BEGIN Given records
-- ==== Sys2Proof/Machine/Route.lean ====
section
/-! DEFINITION. Stream-switch routes and their FIFOs (R168, R169, R315 to R317). -/
namespace Sys2Proof.Machine

/-- Whether an endpoint code and unit are defined, and its directions: source, destination (R168). -/
def endpointDirs (e : Endpoint) : Option (Bool × Bool) :=
  match e.code with
  | 0x01 => if e.unit < 4 then some (true, true) else none
  | 0x02 => if e.unit < 2 then some (true, true) else none
  | 0x10 | 0x11 | 0x12 | 0x13 => if e.unit = 0 then some (false, true) else none
  | 0x14 | 0x15 => if e.unit = 0 then some (true, false) else none
  | _ => none

/-- An endpoint value: CODE [7:0], UNIT [11:8] (R168). -/
def endpointOf (x : Word) : Endpoint := ⟨fieldN x 7 0, fieldN x 11 8⟩

/-- The bind record gives the instance the endpoint's engine or Hearth (R168). -/
def Slot.holdsEndpoint (x : Slot) (g : Nat) (e : Endpoint) : Bool :=
  match e.code with
  | 0x01 => x.cmask.getLsbD (4 * g + e.unit)
  | 0x02 => x.emask.getLsbD (2 * g + e.unit)
  | _ => x.hmask.getLsbD g

/-- Routes an endpoint may carry in one direction (R168). -/
def endpointLimit (e : Endpoint) : Nat := if e.code < 0x10 then 4 else 1

def routeKey (g r : Nat) : Nat := g * 64 + r
def State.routesOfGroup (s : State) (g : Nat) : List (Nat × Route) := s.routes.filter (fun x => x.1 / 64 = g)

/-- A route's FIFO depth: 64 entries, and 4,096 more with an extension (R309, R315). -/
def Route.depth (r : Route) : Nat := if r.ext.isSome then 4160 else 64

/-- SWROUTE (R168). -/
def execSwroute (o : RRR) (s : State) : Host.Outcome State Fault Refusal :=
  runAct (do
    destReady o.d
    let x ← readSrc o.a o.qa
    let y ← readSrc o.b o.qb
    raiseIf (x.extractLsb' 12 52 != 0) Code.reservedField 0 x
    raiseIf (y.extractLsb' 12 52 != 0) Code.reservedField 0 y
    let s ← get
    let a := endpointOf x
    let b := endpointOf y
    raiseIf ((endpointDirs a).all (fun d => !d.1)) Code.reservedField 0 x
    raiseIf ((endpointDirs b).all (fun d => !d.2)) Code.reservedField 0 y
    let g := s.cur.grp
    match s.slotOf s.cur with
    | none => raise Code.permission 2 x
    | some sl =>
      raiseIf (!sl.holdsEndpoint g a) Code.permission 2 x
      raiseIf (!sl.holdsEndpoint g b) Code.permission 2 y
      let all := s.routesOfGroup g
      raiseIf (decide (endpointLimit a ≤ (all.filter (fun r => r.2.src = a)).length)) Code.illegalOp 9 0
      raiseIf (decide (endpointLimit b ≤ (all.filter (fun r => r.2.dst = b)).length)) Code.illegalOp 9 0
      raiseIf (hbound s g a) Code.illegalOp 9 0
      raiseIf (hbound s g b) Code.illegalOp 9 0
      let r ← pickFree ((List.range 64).filter (fun r => (Tbl.get? s.routes (routeKey g r)).isNone))
      match r with
      | none => writeS o.d (BitVec.allOnes 64)
      | some r =>
        modify (fun s => { s with routes := Tbl.set s.routes (routeKey g r) ⟨s.cur.slot, a, b, [], none, 0, none⟩ })
        writeS o.d (BitVec.ofNat 64 r)
      advance) s
where
  /-- A Hearth edge that HBIND has bound to a trough (R244). -/
  hbound (s : State) (g : Nat) (e : Endpoint) : Bool :=
    decide (0x10 ≤ e.code) && ((Tbl.get? s.hearths g).any (fun h => (Tbl.get? h.binds (e.code - 0x10)).isSome))

/-- Every loop whose source is a route of the group is unbound (R169). -/
def State.unbindRoute (s : State) (g r : Nat) : State :=
  { s with rates := s.rates.filter (fun x => !(x.1 / 32 = g && x.2.route && x.2.src = r)) }

/-- EN is cleared in every QB register of the instance that binds the route (R169). -/
def clearQb (r : Nat) (c : Context) : Context :=
  { c with qb := c.qb.map (fun q => if q.getLsbD 60 ∧ fieldN q 7 0 = r then q &&& 0x7FFFFFFFFFFFFFFF else q) }

/-- A route freed: its loops, its QB bindings; its extension bank stays in FIFO mode with no route attached (R169, R309). -/
def State.freeRoute (s : State) (g r : Nat) : State :=
  match Tbl.get? s.routes (routeKey g r) with
  | none => s
  | some x =>
    let s1 := (s.unbindRoute g r)
    let s2 := { s1 with
      routes := Tbl.del s1.routes (routeKey g r)
      cur := if s1.cur.slot = x.owner ∧ s1.cur.grp = g then clearQb r s1.cur else s1.cur
      parked := s1.parked.map (fun c => if c.slot = x.owner ∧ c.grp = g then clearQb r c else c) }
    match x.ext with
    | some b => { s2 with banks := Tbl.set s2.banks (bankKey g b) { s2.bank g b with attached := false } }
    | none => s2

/-- SWDROP (R169). -/
def execSwdrop (o : RA) (s : State) : Host.Outcome State Fault Refusal :=
  runAct (do
    let x ← readSrc o.a o.qa
    let g := s.cur.grp
    raiseIf (decide (64 ≤ x.toNat) || !s.ownsRoute s.cur.slot g x.toNat) Code.permission 2 x
    waitIf (match Tbl.get? s.routes (routeKey g x.toNat) with
      | some r => !r.entries.isEmpty || r.partway.isSome
      | none => false) (.routeEmpty g x.toNat)
    modify (fun s => s.freeRoute g x.toNat)
    advance) s

/-! ## FIFO moves (R315, R316) -/

/-- A context's issue weight: the least its active loops give it, else 16 (R173). -/
def State.issueWeight (s : State) (c : Context) : Nat :=
  let ws := s.rates.filterMap (fun x =>
    if x.2.set && x.2.owner = c.slot then
      if x.2.prod = c.num then some x.2.wp else if x.2.cons = c.num then some x.2.wc else none
    else none)
  ws.foldl min (ws.headD 16)

/-- The counter after an entry is served: refilled by the weight while it is below 16, then 16 taken (R317). -/
def Route.served (r : Route) (w : Nat) : Route := { r with counter := r.counter + (16 - r.counter + w - 1) / w * w - 16 }

/-- The counters of an engine, by its number in `Loc` (R317, R333). -/
def State.arb (s : State) (eng : Nat) : Arb := (Tbl.get? s.arbs (eng - 128)).getD ⟨[], 0, [], 63⟩

/-- The stream port of the current context has served a route (R317). -/
def State.portServed (s : State) (k : Nat) : State :=
  let eng := (s.locOf s.cur).eng
  { s with arbs := Tbl.set s.arbs (eng - 128) { s.arb eng with lastRoute := k } }

/-- An entry pushed in this cycle by a context or a Hearth; at a vector port the current context produces it. -/
def State.pushRoute (s : State) (by_ : CtxRef) (k : Nat) (bs : List Byte) (unitEnd : Bool) : State :=
  match Tbl.get? s.routes k with
  | none => s
  | some r =>
    let r1 := if r.src.code = 1 then r.served (s.issueWeight s.cur) else r
    let s1 := if r.src.code = 1 then s.portServed k else s
    { s1 with routes := Tbl.set s.routes k { r1 with entries := r.entries ++ [⟨bs, unitEnd, s.cycle⟩], partway := if unitEnd then none else some by_ } }

/-- The oldest entry, if it was pushed in an earlier cycle (R315). -/
def State.routeHead (s : State) (k : Nat) : Option RouteEntry :=
  match Tbl.get? s.routes k with
  | none => none
  | some r => (r.entries.head?).filter (fun e => decide (e.pushed < s.cycle))

def State.popRoute (s : State) (k : Nat) : State :=
  match Tbl.get? s.routes k with
  | none => s
  | some r => ({ s with routes := Tbl.set s.routes k { r with entries := r.entries.drop 1 } } : State).wakeNow (.routeRoom (k / 64) (k % 64))

/-- Room for one entry of a producer: no other has pushed part of a unit (R315, R316). -/
def State.routeHasRoom (s : State) (by_ : CtxRef) (k : Nat) : Bool :=
  match Tbl.get? s.routes k with
  | none => false
  | some r => decide (r.entries.length < r.depth) && r.partway.all (fun p => p = by_)

end Sys2Proof.Machine
end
END Given records
> **What this task involves**:
Could you report all lines of the listing that hold "depth"?

> **Exercise response**:
/-- A route's FIFO depth: 64 entries, and 4,096 more with an extension (R309, R315). -/
def Route.depth (r : Route) : Nat := if r.ext.isSome then 4160 else 64
  | some r => decide (r.entries.length < r.depth) && r.partway.all (fun p => p = by_)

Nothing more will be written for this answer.